The p-value for the F-statistic is <2.2e-16, indicating that we can reject the null hypothesis that the intercept-only model is the same fit as the MLR model even at alpha=0.001. Therefore, the MLR model is highly statistically significant at the 0.01 significance level.
The Adjusted R-squared: 0.8194 is high which suggests that the model is a good fit.
The coefficients for GRE.Score, TOEFL.Score, LOR, CGPA, Research are statistically significant at alpha=0.01 where the respective pvalues < 0.01 as we reject the null that their coeffs is 0 at the 0.01 significance level.
The coefficients for University.Rating (0.118) and SOP (0.728263) are >0.01 and we fail to reject the null that their coeffs is 0 at the 0.01 significance level.
autoplot(fit)
bptest(fit)
studentized Breusch-Pagan test
data: fit
BP = 30.516, df = 7, p-value = 7.634e-05
Using the Breusch-Pagan test to confirm, we can reject the null hypothesis at the 0.05 significance level that variance of the residuals is constant and infer that heteroscedasticity is present. Therefore, this makes our coefficient estimates less precise and increases the likelihood that the estimates are further from the true population value.
Transforming response variable using Box-Cox Power transformation to make it normal and handle heteroscedasticity
bc = boxcox(Chance.of.Admit ~ ., data=df);
lambda = bc$x[which.max(bc$y)]
powerTransform <- function(y, lambda1, lambda2 = NULL, method = "boxcox") {
boxcoxTrans <- function(x, lam1, lam2 = NULL) {
# if we set lambda2 to zero, it becomes the one parameter transformation
lam2 <- ifelse(is.null(lam2), 0, lam2)
if (lam1 == 0L) {
log(y + lam2)
} else {
(((y + lam2)^lam1) - 1) / lam1
}
}
switch(method
, boxcox = boxcoxTrans(y, lambda1, lambda2)
, tukey = y^lambda1
)
}
# re-run with transformation
bcfit <- lm(powerTransform(Chance.of.Admit, lambda) ~ ., data=df)
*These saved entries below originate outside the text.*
/-- A reserved packet is dropped with an answer that says so. -/
theorem deliver_reserved {s : State} {p : Packet} (h : p.typ = 0 ∨ 14 ≤ p.typ ∨ p.ctlResvd ≠ 0) (hw : s.withdrawn = false) :
    ∃ a, (deliver s p).outPackets = s.outPackets ++ [a] ∧ a.typ = 7 ∧ a.dst = p.src ∧ bitOf (tfield a 5 1) 0 = true := by
  obtain ⟨_, _, _, _, _, _, hrec⟩ := linkRec_frame (atDelivery s p) 0x0B04 p.path p.src p.typ
  have hup : (linkRec (atDelivery s p) 0x0B04 p.path p.src p.typ).withdrawn = false := by rw [hrec]; exact hw
  have hsame : (linkRec (atDelivery s p) 0x0B04 p.path p.src p.typ).outPackets = s.outPackets := by rw [hrec]; rfl
  obtain ⟨-, a, hout, htyp, hdst, -, hspec⟩ := answer_sent (p := p) (typ := 7) (fs := ackFs p 1 0 0) (data := []) (seals := []) hup
  refine ⟨a, ?_, htyp, hdst, ?_⟩
  · rw [deliver_eq, if_pos (by simpa [or_assoc] using h), ← hsame]
    exact hout
  · rw [ack_flags p 1 0 0 [] (by simp) hspec]
    rfl

end Sys2Proof.Machine
end

section
/-! SUPPORT. Requests performed at this package (R68, R76, R77, R316): a granule written whole, and a granule read. -/

namespace Sys2Proof.Machine

open Sys2Proof Sys2Proof.Rules

/-- While placement is off, an access counts for no page (R68). -/
theorem noteHeat_off {s : State} (h : wEn s.placeWeights = false) (job va pa : Nat) (e : Word) (src : Nat) (write : Bool) :
    noteHeat s job va pa e src write = s := by
  rw [noteHeat, if_pos (by simp [h])]

theorem countReq_off {s : State} (h : wEn s.placeWeights = false) (p : Packet) (ls : List (Nat × Nat × XRes × Bool)) : countReq s p ls = s := by
  unfold countReq
  split
  · exact noteHeat_off h ..
  · rfl

theorem noteOperand_frame (s : State) (num g n : Nat) : ∃ ws, noteOperand s num g n = { s with opWrites := ws } := by
  unfold noteOperand
  split <;> exact ⟨_, rfl⟩

theorem foldl_fixed_of_mem {α β : Type} {f : α → β → α} {a : α} : ∀ {l : List β}, (∀ x ∈ l, f a x = a) → l.foldl f a = a
  | [], _ => rfl
  | x :: r, h => by rw [List.foldl_cons, h x List.mem_cons_self, foldl_fixed_of_mem fun y hy => h y (List.mem_cons_of_mem _ hy)]

/-- A write of bytes on which no wait and no armed entry stands is looked at by none (R233). -/
theorem afterWrite_unwaited {s : State} {pa n : Nat} (old : Memory)
    (hw : ∀ p ∈ s.pend, ∀ q od sc x, p.kind = .signal q od sc x → ¬(q / 8 * 8 < pa + n ∧ pa < q / 8 * 8 + 8))
    (ha : ∀ d, ∀ a ∈ (s.die d).arms, ¬(a.obj / 8 * 8 < pa + n ∧ pa < a.obj / 8 * 8 + 8)) : afterWrite s old pa n = s := by
  refine foldl_fixed_of_mem fun i hi => ?_
  have hi := List.mem_range.1 hi
  have hword : ∀ q, q = 8 * (pa / 8 + i) → q / 8 * 8 < pa + n ∧ pa < q / 8 * 8 + 8 := by omega
  refine if_neg ?_
  rw [Bool.or_eq_true, not_or, List.any_eq_true, List.any_eq_true]
  refine ⟨fun ⟨p, hp, hk⟩ => ?_, fun ⟨a, hmem, hobj⟩ => ha _ a hmem (hword _ (beq_iff_eq.1 hobj))⟩
  split at hk
  case h_1 q od sc x hkind => exact hw p hp q od sc x hkind (hword q (beq_iff_eq.1 hk))
  case h_2 => cases hk

/-- A whole granule that came with its seal is in memory, sound (R76, R77). -/
theorem writeEntry_whole {u : State} {p : Packet} {va pa : Nat} (hm : p.masks = [0xFF]) (hpa : pa % 8 = 0)
    (hs : p.seals = [seal8 (leBytes (p.data.getD 0 0).toNat 8) (va / 8 * 8)]) (hp : Plain u p.job va pa 8) : ∃ ws,
    writeEntry u p 0 va pa =
      ({ u with opWrites := ws, mem := u.mem.writeGranule (pa / 8) (leBytes (p.data.getD 0 0).toNat 8) 0 }, none, false) := by
  obtain ⟨ws, hnote⟩ := noteOperand_frame u u.nextId (pa / 8) 1
  let t : State := { u with opWrites := ws, mem := u.mem.writeGranule (pa / 8) (leBytes (p.data.getD 0 0).toNat 8) 0 }
  have hgran : 8 * (pa / 8) = pa := by omega
  have hrw : roByte (8 * (pa / 8)) = false := by
    have := hp.above
    simp only [roByte, hgran, Bool.and_eq_false_iff, decide_eq_false_iff_not]
    omega
  have hlook : afterWrite t u.mem (8 * (pa / 8)) 8 = t := by
    rw [hgran]
    exact afterWrite_unwaited u.mem hp.waits hp.arms
  refine ⟨ws, ?_⟩
  rw [writeEntry]
  simp only [hm, hs, List.getD_cons_zero, BitVec.xor_self, hnote, Memory.putGranule, hrw, Bool.false_eq_true, if_false]
  exact congrArg (·, none, false) hlook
The procedure identifies an appropriate exponent (Lambda = l) to use to transform data into a "normal shape. The Lambda value indicates the power to which all data should be raised and it is suggested to use lambda=2.
summary(bcfit)
Call:
lm(formula = powerTransform(Chance.of.Admit, lambda) ~ ., data = df)
Residuals:
Min 1Q Median 3Q Max
-0.165938 -0.019448 0.006959 0.024234 0.103178
Coefficients:
Estimate Std. Error t value Pr(>|t|)
(Intercept) -1.6494147 0.0677829 -24.334 < 2e-16 ***
GRE.Score 0.0013096 0.0003265 4.011 6.97e-05 ***
TOEFL.Score 0.0021897 0.0005670 3.862 0.000128 ***
University.Rating 0.0064119 0.0024709 2.595 0.009741 **
SOP 0.0018655 0.0029653 0.629 0.529580
LOR 0.0101724 0.0026892 3.783 0.000174 ***
CGPA 0.0814929 0.0063074 12.920 < 2e-16 ***
Research 0.0179019 0.0042931 4.170 3.60e-05 ***
---
Signif. codes: 0 *** 0.001 ** 0.01 * 0.05 . 0.1 1
Residual standard error: 0.03899 on 492 degrees of freedom
Multiple R-squared: 0.8493, Adjusted R-squared: 0.8471
F-statistic: 396.1 on 7 and 492 DF, p-value: < 2.2e-16
The Adjusted R-squared increased from 0.8194 to 0.8471 while the predictors remain significant. However, this model is less interpretable and we want our models to be parsimonious as possible. We will explore more models later on.
cooksd <- cooks.distance(fit)
sample_size <- nrow(df)
plot(cooksd, pch="*", cex=2, main="Influential Obs by Cooks distance")
abline(h = 4/sample_size, col="red")
text(x=1:length(cooksd)+1, y=cooksd, labels=ifelse(cooksd>4/sample_size, names(cooksd),""), col="red")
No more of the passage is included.